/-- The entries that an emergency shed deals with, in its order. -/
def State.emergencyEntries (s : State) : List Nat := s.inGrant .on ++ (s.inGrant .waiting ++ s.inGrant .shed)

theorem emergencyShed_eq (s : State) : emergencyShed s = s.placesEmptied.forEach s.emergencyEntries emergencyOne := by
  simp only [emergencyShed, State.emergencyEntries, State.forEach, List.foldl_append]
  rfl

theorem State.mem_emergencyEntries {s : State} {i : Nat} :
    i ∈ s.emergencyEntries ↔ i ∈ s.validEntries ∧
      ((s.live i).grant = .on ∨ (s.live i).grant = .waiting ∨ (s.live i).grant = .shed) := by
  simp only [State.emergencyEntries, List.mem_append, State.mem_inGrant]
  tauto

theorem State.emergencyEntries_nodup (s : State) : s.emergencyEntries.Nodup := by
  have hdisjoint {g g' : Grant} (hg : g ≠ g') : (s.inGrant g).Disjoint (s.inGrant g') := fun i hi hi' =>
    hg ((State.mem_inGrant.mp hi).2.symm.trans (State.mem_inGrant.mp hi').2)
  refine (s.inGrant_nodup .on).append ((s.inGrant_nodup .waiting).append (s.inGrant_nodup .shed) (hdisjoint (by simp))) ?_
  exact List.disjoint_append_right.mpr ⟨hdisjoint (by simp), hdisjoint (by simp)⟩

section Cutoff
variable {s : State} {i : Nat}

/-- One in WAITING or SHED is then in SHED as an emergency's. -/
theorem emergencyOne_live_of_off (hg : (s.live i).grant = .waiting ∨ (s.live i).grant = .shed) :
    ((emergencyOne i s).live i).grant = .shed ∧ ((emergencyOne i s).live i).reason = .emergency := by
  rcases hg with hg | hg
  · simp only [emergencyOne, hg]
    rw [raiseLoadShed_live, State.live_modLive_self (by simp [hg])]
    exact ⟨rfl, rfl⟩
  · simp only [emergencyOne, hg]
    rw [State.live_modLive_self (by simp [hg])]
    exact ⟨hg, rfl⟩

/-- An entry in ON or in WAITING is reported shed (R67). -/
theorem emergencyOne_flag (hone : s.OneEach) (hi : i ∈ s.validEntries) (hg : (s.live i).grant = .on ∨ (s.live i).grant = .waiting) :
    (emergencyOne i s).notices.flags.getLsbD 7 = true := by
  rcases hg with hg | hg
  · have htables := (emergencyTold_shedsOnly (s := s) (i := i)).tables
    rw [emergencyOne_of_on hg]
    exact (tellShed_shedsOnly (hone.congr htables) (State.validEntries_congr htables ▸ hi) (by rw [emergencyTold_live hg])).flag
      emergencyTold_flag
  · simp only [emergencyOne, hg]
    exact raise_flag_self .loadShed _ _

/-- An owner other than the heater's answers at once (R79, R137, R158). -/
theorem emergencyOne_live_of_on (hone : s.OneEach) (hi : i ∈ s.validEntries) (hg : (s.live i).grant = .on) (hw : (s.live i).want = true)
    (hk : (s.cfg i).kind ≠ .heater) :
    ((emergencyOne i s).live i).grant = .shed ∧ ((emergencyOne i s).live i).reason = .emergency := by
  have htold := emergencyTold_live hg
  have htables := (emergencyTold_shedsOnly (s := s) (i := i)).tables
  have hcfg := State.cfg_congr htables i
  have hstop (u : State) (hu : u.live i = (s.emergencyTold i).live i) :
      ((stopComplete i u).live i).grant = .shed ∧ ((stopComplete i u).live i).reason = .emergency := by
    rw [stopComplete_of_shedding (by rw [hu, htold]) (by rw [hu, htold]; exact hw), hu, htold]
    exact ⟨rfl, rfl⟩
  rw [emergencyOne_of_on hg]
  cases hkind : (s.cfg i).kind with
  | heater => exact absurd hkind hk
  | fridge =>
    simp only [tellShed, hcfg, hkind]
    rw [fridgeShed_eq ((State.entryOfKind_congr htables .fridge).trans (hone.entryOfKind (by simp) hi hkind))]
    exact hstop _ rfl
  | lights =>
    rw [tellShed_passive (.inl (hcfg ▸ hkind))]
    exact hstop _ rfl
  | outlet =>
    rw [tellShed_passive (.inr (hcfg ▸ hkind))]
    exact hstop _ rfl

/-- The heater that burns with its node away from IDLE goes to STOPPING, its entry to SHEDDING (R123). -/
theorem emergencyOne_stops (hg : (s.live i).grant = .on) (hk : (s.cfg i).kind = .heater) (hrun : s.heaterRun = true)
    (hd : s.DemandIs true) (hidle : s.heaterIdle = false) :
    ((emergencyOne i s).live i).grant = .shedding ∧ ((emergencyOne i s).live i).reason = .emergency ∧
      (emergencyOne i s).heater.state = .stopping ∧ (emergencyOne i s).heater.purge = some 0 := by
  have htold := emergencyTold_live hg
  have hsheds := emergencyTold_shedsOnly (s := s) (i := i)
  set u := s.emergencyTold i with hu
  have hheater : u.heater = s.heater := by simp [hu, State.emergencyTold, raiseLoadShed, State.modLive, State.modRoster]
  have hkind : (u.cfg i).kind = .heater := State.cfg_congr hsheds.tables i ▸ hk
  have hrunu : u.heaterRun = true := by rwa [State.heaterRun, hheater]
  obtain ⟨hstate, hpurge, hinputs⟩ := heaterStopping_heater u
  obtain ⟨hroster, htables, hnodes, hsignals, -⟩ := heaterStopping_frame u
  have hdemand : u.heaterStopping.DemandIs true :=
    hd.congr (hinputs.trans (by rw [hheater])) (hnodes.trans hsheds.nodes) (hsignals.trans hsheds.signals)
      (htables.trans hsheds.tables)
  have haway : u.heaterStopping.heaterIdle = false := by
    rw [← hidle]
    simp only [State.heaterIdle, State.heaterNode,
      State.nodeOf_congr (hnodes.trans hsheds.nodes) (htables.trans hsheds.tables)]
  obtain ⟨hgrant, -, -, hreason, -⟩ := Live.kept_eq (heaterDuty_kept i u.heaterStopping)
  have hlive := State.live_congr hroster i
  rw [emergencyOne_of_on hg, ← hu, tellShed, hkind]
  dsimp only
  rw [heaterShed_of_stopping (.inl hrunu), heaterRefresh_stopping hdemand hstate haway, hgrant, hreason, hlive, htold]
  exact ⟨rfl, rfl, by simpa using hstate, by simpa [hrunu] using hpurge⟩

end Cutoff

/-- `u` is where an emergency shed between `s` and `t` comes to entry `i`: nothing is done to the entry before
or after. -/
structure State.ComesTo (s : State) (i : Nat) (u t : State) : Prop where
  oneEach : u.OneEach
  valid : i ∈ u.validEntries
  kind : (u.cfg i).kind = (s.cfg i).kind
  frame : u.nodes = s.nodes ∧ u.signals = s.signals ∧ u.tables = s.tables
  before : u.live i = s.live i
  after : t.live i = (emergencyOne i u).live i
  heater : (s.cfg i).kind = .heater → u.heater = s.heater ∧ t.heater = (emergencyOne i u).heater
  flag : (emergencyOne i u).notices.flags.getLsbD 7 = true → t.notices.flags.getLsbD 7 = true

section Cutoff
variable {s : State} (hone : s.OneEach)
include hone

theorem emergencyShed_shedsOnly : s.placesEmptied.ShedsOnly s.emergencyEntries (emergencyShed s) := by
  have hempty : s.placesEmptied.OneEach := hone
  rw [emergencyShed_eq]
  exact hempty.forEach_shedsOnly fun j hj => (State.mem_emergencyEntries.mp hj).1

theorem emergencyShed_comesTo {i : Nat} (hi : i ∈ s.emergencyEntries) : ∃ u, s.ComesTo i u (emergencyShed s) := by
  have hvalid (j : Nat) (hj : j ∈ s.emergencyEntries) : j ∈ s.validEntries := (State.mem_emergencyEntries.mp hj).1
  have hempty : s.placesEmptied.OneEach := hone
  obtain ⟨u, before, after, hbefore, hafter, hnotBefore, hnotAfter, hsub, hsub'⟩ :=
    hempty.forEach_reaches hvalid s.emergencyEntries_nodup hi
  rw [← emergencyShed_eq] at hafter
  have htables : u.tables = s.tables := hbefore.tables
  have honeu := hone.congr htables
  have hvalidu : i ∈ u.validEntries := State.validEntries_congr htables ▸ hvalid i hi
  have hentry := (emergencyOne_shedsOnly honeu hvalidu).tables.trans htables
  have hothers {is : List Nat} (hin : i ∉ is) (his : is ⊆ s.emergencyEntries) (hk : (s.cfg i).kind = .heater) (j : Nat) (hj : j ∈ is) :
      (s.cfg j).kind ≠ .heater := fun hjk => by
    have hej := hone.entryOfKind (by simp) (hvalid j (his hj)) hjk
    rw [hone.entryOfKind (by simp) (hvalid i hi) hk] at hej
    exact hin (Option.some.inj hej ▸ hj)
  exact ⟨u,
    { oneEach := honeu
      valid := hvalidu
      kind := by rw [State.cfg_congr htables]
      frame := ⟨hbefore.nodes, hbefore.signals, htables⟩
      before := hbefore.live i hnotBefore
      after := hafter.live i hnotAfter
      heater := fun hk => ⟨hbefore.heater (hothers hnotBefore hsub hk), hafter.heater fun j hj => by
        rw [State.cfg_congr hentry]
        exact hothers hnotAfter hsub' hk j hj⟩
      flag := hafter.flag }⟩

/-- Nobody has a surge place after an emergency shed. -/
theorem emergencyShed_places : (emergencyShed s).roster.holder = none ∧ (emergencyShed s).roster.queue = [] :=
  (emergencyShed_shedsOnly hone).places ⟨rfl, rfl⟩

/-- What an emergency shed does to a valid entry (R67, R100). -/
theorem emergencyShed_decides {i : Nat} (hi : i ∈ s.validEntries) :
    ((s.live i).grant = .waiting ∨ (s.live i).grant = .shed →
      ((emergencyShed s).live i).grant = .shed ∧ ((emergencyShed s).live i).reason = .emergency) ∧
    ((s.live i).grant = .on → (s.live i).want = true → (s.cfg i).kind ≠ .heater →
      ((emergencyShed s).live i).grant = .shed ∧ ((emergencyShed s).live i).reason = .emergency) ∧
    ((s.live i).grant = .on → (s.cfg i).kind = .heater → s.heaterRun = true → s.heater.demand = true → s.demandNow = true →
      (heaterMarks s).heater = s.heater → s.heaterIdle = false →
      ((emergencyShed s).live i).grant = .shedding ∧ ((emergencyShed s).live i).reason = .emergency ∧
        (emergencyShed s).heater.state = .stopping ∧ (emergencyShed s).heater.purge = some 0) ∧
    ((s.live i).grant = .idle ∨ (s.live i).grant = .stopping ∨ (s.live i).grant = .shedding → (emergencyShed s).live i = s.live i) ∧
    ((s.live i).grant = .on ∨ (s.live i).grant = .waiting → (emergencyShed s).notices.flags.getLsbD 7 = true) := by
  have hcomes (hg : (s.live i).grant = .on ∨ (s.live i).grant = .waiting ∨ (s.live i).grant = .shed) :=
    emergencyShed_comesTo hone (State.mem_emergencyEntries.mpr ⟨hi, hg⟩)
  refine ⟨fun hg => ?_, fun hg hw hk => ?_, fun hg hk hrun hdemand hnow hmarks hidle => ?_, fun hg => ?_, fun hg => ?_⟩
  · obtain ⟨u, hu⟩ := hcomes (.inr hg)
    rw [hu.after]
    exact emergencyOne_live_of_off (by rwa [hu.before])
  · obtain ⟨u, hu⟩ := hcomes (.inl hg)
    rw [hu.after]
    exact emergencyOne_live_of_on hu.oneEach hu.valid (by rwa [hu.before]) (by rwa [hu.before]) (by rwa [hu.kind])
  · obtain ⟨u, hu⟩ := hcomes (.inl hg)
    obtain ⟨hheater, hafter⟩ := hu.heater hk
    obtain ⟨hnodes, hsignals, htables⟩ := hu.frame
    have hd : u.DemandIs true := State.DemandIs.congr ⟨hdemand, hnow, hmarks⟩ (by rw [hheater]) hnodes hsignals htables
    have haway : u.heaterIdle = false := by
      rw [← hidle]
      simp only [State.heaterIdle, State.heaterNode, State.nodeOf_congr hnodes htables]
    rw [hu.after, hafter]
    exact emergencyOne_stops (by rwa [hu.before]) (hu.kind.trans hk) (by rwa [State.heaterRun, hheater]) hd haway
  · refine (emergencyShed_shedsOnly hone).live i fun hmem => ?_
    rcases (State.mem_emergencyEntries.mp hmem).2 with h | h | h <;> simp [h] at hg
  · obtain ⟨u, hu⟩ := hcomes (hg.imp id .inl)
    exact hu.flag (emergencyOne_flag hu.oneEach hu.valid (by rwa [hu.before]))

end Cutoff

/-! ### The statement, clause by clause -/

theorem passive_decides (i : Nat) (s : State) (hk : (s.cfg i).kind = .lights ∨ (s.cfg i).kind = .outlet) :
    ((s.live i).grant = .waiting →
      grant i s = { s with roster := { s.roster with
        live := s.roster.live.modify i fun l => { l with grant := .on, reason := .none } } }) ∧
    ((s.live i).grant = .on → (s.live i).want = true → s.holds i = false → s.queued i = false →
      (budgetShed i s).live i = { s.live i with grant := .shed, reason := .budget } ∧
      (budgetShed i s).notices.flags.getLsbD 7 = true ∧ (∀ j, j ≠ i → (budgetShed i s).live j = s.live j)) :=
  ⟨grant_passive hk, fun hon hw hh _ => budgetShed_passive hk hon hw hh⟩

■ ■ ■ ■

EXERCISE DESCRIPTION =
Return word for word the lines above from the line with "rw [tellShed_passive (.inr" to the line with "kind : (u.cfg i).kind = (s.cfg i).kind", including both and leaving out all others.

RESPONSE =
    rw [tellShed_passive (.inr (hcfg ▸ hkind))]
    exact hstop _ rfl

/-- The heater that burns with its node away from IDLE goes to STOPPING, its entry to SHEDDING (R123). -/
theorem emergencyOne_stops (hg : (s.live i).grant = .on) (hk : (s.cfg i).kind = .heater) (hrun : s.heaterRun = true)
    (hd : s.DemandIs true) (hidle : s.heaterIdle = false) :
    ((emergencyOne i s).live i).grant = .shedding ∧ ((emergencyOne i s).live i).reason = .emergency ∧
      (emergencyOne i s).heater.state = .stopping ∧ (emergencyOne i s).heater.purge = some 0 := by
  have htold := emergencyTold_live hg
  have hsheds := emergencyTold_shedsOnly (s := s) (i := i)
  set u := s.emergencyTold i with hu
  have hheater : u.heater = s.heater := by simp [hu, State.emergencyTold, raiseLoadShed, State.modLive, State.modRoster]
  have hkind : (u.cfg i).kind = .heater := State.cfg_congr hsheds.tables i ▸ hk
  have hrunu : u.heaterRun = true := by rwa [State.heaterRun, hheater]
  obtain ⟨hstate, hpurge, hinputs⟩ := heaterStopping_heater u
  obtain ⟨hroster, htables, hnodes, hsignals, -⟩ := heaterStopping_frame u
  have hdemand : u.heaterStopping.DemandIs true :=
    hd.congr (hinputs.trans (by rw [hheater])) (hnodes.trans hsheds.nodes) (hsignals.trans hsheds.signals)
      (htables.trans hsheds.tables)
  have haway : u.heaterStopping.heaterIdle = false := by
    rw [← hidle]
    simp only [State.heaterIdle, State.heaterNode,
      State.nodeOf_congr (hnodes.trans hsheds.nodes) (htables.trans hsheds.tables)]
  obtain ⟨hgrant, -, -, hreason, -⟩ := Live.kept_eq (heaterDuty_kept i u.heaterStopping)
  have hlive := State.live_congr hroster i
  rw [emergencyOne_of_on hg, ← hu, tellShed, hkind]
  dsimp only
  rw [heaterShed_of_stopping (.inl hrunu), heaterRefresh_stopping hdemand hstate haway, hgrant, hreason, hlive, htold]
  exact ⟨rfl, rfl, by simpa using hstate, by simpa [hrunu] using hpurge⟩

end Cutoff

/-- `u` is where an emergency shed between `s` and `t` comes to entry `i`: nothing is done to the entry before
or after. -/
structure State.ComesTo (s : State) (i : Nat) (u t : State) : Prop where
  oneEach : u.OneEach
  valid : i ∈ u.validEntries
  kind : (u.cfg i).kind = (s.cfg i).kind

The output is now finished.